/-- Settles O20: the outcome of the check of R153 at a DISABLED slot. -/
theorem enableSetChecksTheSlot : Obligations.EnableSetChecksTheSlot := by
  intro s h n x l units modeOk specOk fails
  refine ⟨fun lacks v => ?_, fun he busy => ?_, fun he disabled => ?_⟩
  · rw [exec_slotEnable, hostWrite_open h, slotWrite_of_not_exists (by simpa using lacks)]
  · rw [exec_slotEnable, hostWrite_slotWrite h he, writeEnable_true, enableSlot_of_busy (by simpa using busy)]
  have write : exec (.slotEnable true) s = .next (enableSlot n (s.inWrite .slotCtrl)) := by
    rw [exec_slotEnable, hostWrite_slotWrite h he, writeEnable_true]
  have refused {c : SlotCause}
      (hc : slotCheck s.grade (decide (s.member.state = .unconfigured)) s.table x = some c) : fails c := by
    refine write.trans ?_
    rw [enableSlot_of_fails (c := c) (by simpa using disabled) (by simpa using hc), slotEvent_eq,
      inWrite_events]
  refine ⟨fun unconfigured => ?_, fun configured follow => ?_, fun configured follow bad => ?_,
    fun configured follow ok => ?_⟩
  · exact refused (by rw [decide_eq_true unconfigured]; rfl)
  · obtain ⟨follow, source⟩ := Classical.not_imp.1 follow
    exact refused (by rw [decide_eq_false configured]; exact slotCheck_badMode _ _ follow source)
  · rcases slotCheck_spec s.grade s.table follow with ⟨_, passes⟩ | ⟨check, _⟩
    · exact absurd passes bad
    · exact refused (by rw [decide_eq_false configured]; exact check)
  · rcases slotCheck_spec s.grade s.table follow with ⟨check, _⟩ | ⟨_, notOk⟩
    · rw [write, enableSlot_of_passes (by simpa using disabled) (by simpa [configured] using check)]
      rfl
    · exact absurd ok notOk

/-! ## Edges (R154, R155) -/

theorem Slot.triggeredBy_iff (x : Slot) (level : Bool) :
    x.triggeredBy level = true ↔ (x.source = 1 ∧ level = false) ∨ (x.source = 2 ∧ level = true) := by
  simp [Slot.triggeredBy, pinFall, pinRise]

theorem Slot.oppositeTo_iff (x : Slot) (level : Bool) : x.oppositeTo level = true ↔
    x.mode = .follow ∧ ((x.source = 1 ∧ level = true) ∨ (x.source = 2 ∧ level = false)) := by
  simp [Slot.oppositeTo, pinFall, pinRise]

/-- The level of TRGn is taken down, at the pin's record and where a reset samples it. -/
def pinTaken (n : BitVec 2) (level : Bool) (s : State) : State :=
  modifySlot n (fun y => { y with pin := level }) (setTrgPin n level s)

theorem pinTaken_keeps {β : Type} (p : Slot → β) (h : ∀ (x : Slot) (b : Bool), p { x with pin := b } = p x)
    (n m : BitVec 2) (level : Bool) (s : State) : p ((pinTaken n level s).slotAt m) = p (s.slotAt m) :=
  slotAt_modifySlot_keeps (s := setTrgPin n level s) (f := fun y => { y with pin := level }) p (fun x => h x level) m

section
variable {s : State} {n : BitVec 2} {level : Bool}

theorem pinEdge_of_none (h : s.slotExists n = false ∨ (s.slotAt n).pin = level) : pinEdge n level s = s := by
  simp only [pinEdge, if_pos h]

/-- An edge: the slot's trigger event, its opposite edge, or nothing. -/
theorem pinEdge_of_edge (he : s.slotExists n = true) (hp : (s.slotAt n).pin ≠ level) :
    pinEdge n level s = if (s.slotAt n).triggeredBy level then slotTrigger n (pinTaken n level s)
      else if (s.slotAt n).oppositeTo level then oppositeEdge n (pinTaken n level s)
      else pinTaken n level s := by
  have edge : ¬ (s.slotExists n = false ∨ (s.slotAt n).pin = level) := by simp [he, hp]
  simp only [pinEdge, if_neg edge]
  rfl

end

/-- Settles O26: the slot's state before the edge decides, for the level alone is taken down first. -/
theorem edgesTriggerByState : Obligations.EdgesTriggerByState := by
  intro s n level hp x s1 pinOnly leading opposite
  have edge : exec (.trgEdge n level) s = .next (pinEdge n level s) := by rw [exec_trgEdge, live_on hp]
  have taken : pinTaken n level s = pinOnly := rfl
  have state : ((pinTaken n level s).slotAt n).state = x.state := pinTaken_keeps Slot.state (fun _ _ => rfl) n n level s
  have changed (f : Slot → Slot) : modifySlot n f (pinTaken n level s) =
      modifySlot n (fun y => f { y with pin := level }) s1 := modifySlot_modifySlot n f _ s1
  refine ⟨fun none => ?_, fun he moved => ⟨fun notLeading notOpposite => ?_, ?_⟩⟩
  · rw [edge, pinEdge_of_none none]
  · rw [edge, pinEdge_of_edge he moved, if_neg (by rwa [Slot.triggeredBy_iff]),
      if_neg (by rwa [Slot.oppositeTo_iff]), taken]
  have trigger (h : leading) : exec (.trgEdge n level) s = .next (slotTrigger n (pinTaken n level s)) := by
    rw [edge, pinEdge_of_edge he moved, if_pos ((Slot.triggeredBy_iff _ _).2 h)]
  have opposes (h : opposite) : exec (.trgEdge n level) s = .next (oppositeEdge n (pinTaken n level s)) := by
    have notLeading : ¬ leading := by
      obtain ⟨_, hs | hs⟩ := h <;> rintro (hl | hl) <;> simp_all
    rw [edge, pinEdge_of_edge he moved, if_neg (by rwa [Slot.triggeredBy_iff]),
      if_pos ((Slot.oppositeTo_iff _ _).2 h)]
  refine ⟨fun h disabled => ?_, fun h armed => ?_, fun h disabled armed => ?_, fun h triggered => ?_, fun h quiet => ?_⟩
  · rw [trigger h, slotTrigger_of_disabled (state.trans disabled), taken]
  · rw [trigger h, slotTrigger_of_armed (state.trans armed), changed]
  · rw [trigger h, slotTrigger_of_busy (state ▸ disabled) (state ▸ armed), changed]
    rfl
  · rw [opposes h, oppositeEdge, state.trans triggered]
    exact congrArg _ (changed _)
  · rw [opposes h, oppositeEdge]
    rcases quiet with hx | hx | hx | hx <;> rw [state.trans hx] <;> rfl
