/-- Settles O42: the counters and the log of a voided frame, its owner, and two errors at one moment. -/
theorem voidedFrameCountsAndLimits : Obligations.VoidedFrameCountsAndLimits := by
  refine ⟨fun s powered part wait hold => ⟨voided_own s powered part wait hold, voided_other s powered part wait hold⟩, ?_⟩
  intro s place v powered joining engine timer wait hold own peers either limit third ends
  have part : s.takesPart = true := by rw [State.takesPart, joining]; rfl
  have out : s.snapTimerOut = true := (snapTimerOut_eq s).2 ⟨joining, engine, timer⟩
  refine ⟨?_, fun again frameEnds => ?_⟩
  · have reached : ∃ t, exec (.frameVoided v) s = .next t ∧ LimitReached s t (if s.line.tx = none then 64 else s.line.rfc)
        (if s.line.tx = none then s.line.tfc else 64) limit := by
      rcases either with ⟨⟨x, k, tx, unlisted, rfl⟩, before, reached⟩ | ⟨⟨r, k, e, tx, rfl, fails⟩, before, reached⟩
      · obtain ⟨u, voids, _, detaches, unowned⟩ := frameVoided_own_limit powered part wait tx hold before reached k
        obtain rfl := unowned unlisted
        have line := voidedLogged_line x k s
        have logged := limit_detaches joining out (by rw [voidedLogged, logError_eq]; rfl)
          (by rw [voidedLogged, logError_eq]; rfl) (by rw [voidedLogged, logError_eq]; rfl) (voidedLogged_status x k s)
          detaches
        rw [line, voidedOwn_eq] at logged
        have counter := raiseCounter_limit reached
        have sends : s.line.tx ≠ none := by simp [tx]
        simp only [limit, if_neg sends]
        exact ⟨_, voids, counter ▸ logged⟩
      · obtain ⟨raised, detaches⟩ := otherVoiding_limit part hold tx before reached r e
        have logged := limit_detaches joining out (by rw [otherVoiding, logError_eq]; rfl)
          (by rw [otherVoiding, logError_eq]; rfl) (by rw [otherVoiding, logError_eq]; rfl) (otherVoiding_status r e s)
          detaches
        have rfc : (otherVoiding r e s).line.rfc = 64 := raiseCounter_limit reached
        have tfc : (otherVoiding r e s).line.tfc = s.line.tfc := rfl
        rw [rfc, tfc] at logged
        simp only [limit, if_pos tx]
        exact ⟨_, (frameVoided_received powered part wait hold tx r k).trans (by rw [fails, raised]), logged⟩
    obtain ⟨t, voids, reached⟩ := reached
    obtain ⟨u, expires, behind, last, other⟩ := lapsed_after_limit powered reached place
    exact ⟨t, u, voids, reached.state, reached.status, expires, behind, last, other⟩
  · obtain ⟨t, expires, failed⟩ := third_end_detaches powered joining hold out again frameEnds
    have voids : ∃ u, exec (.frameVoided v) t = .next u ∧ u.member.state = .detached ∧ u.line.phase = .off ∧
        u.line.rfc = (if s.line.tx = none then 64 else s.line.rfc) ∧
        u.line.tfc = (if s.line.tx = none then s.line.tfc else 64) ∧ u.snap = t.snap ∧ u.line.ended = none ∧
        u.errors.status = t.errors.status ||| limit := by
      rcases either with ⟨⟨x, k, tx, unlisted, rfl⟩, before, reached⟩ | ⟨⟨r, k, e, tx, rfl, fails⟩, before, reached⟩
      · have sends : s.line.tx ≠ none := by simp [tx]
        simp only [limit, if_neg sends]
        exact own_limit_after_end powered failed k tx unlisted before reached
      · simp only [limit, if_pos tx]
        exact other_limit_after_end powered failed tx wait fails before reached
    obtain ⟨u, voids, state, phase, rfc, tfc, snap, ended, status⟩ := voids
    rw [failed.status] at status
    refine ⟨t, u, expires, failed.state, ?_, ?_, failed.status, voids, ⟨state, phase, rfc, tfc, ?_, ?_, ?_⟩, ended, status, ?_⟩
    · rw [failed.line]; rfl
    · rw [failed.line]; rfl
    · rw [snap, failed.snap]; rfl
    · rw [snap, failed.snap]; rfl
    · rw [snap, failed.snap]; rfl
    · rw [snap, failed.snap]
※
Task statement:
Your answer should be the lines above from the one containing "have state : ((pinTaken" through the one containing "have changed (f", copied exactly and with both ends kept.

Result of this task:
  have state : ((pinTaken n level s).slotAt n).state = x.state := pinTaken_keeps Slot.state (fun _ _ => rfl) n n level s
  have changed (f : Slot → Slot) : modifySlot n f (pinTaken n level s) =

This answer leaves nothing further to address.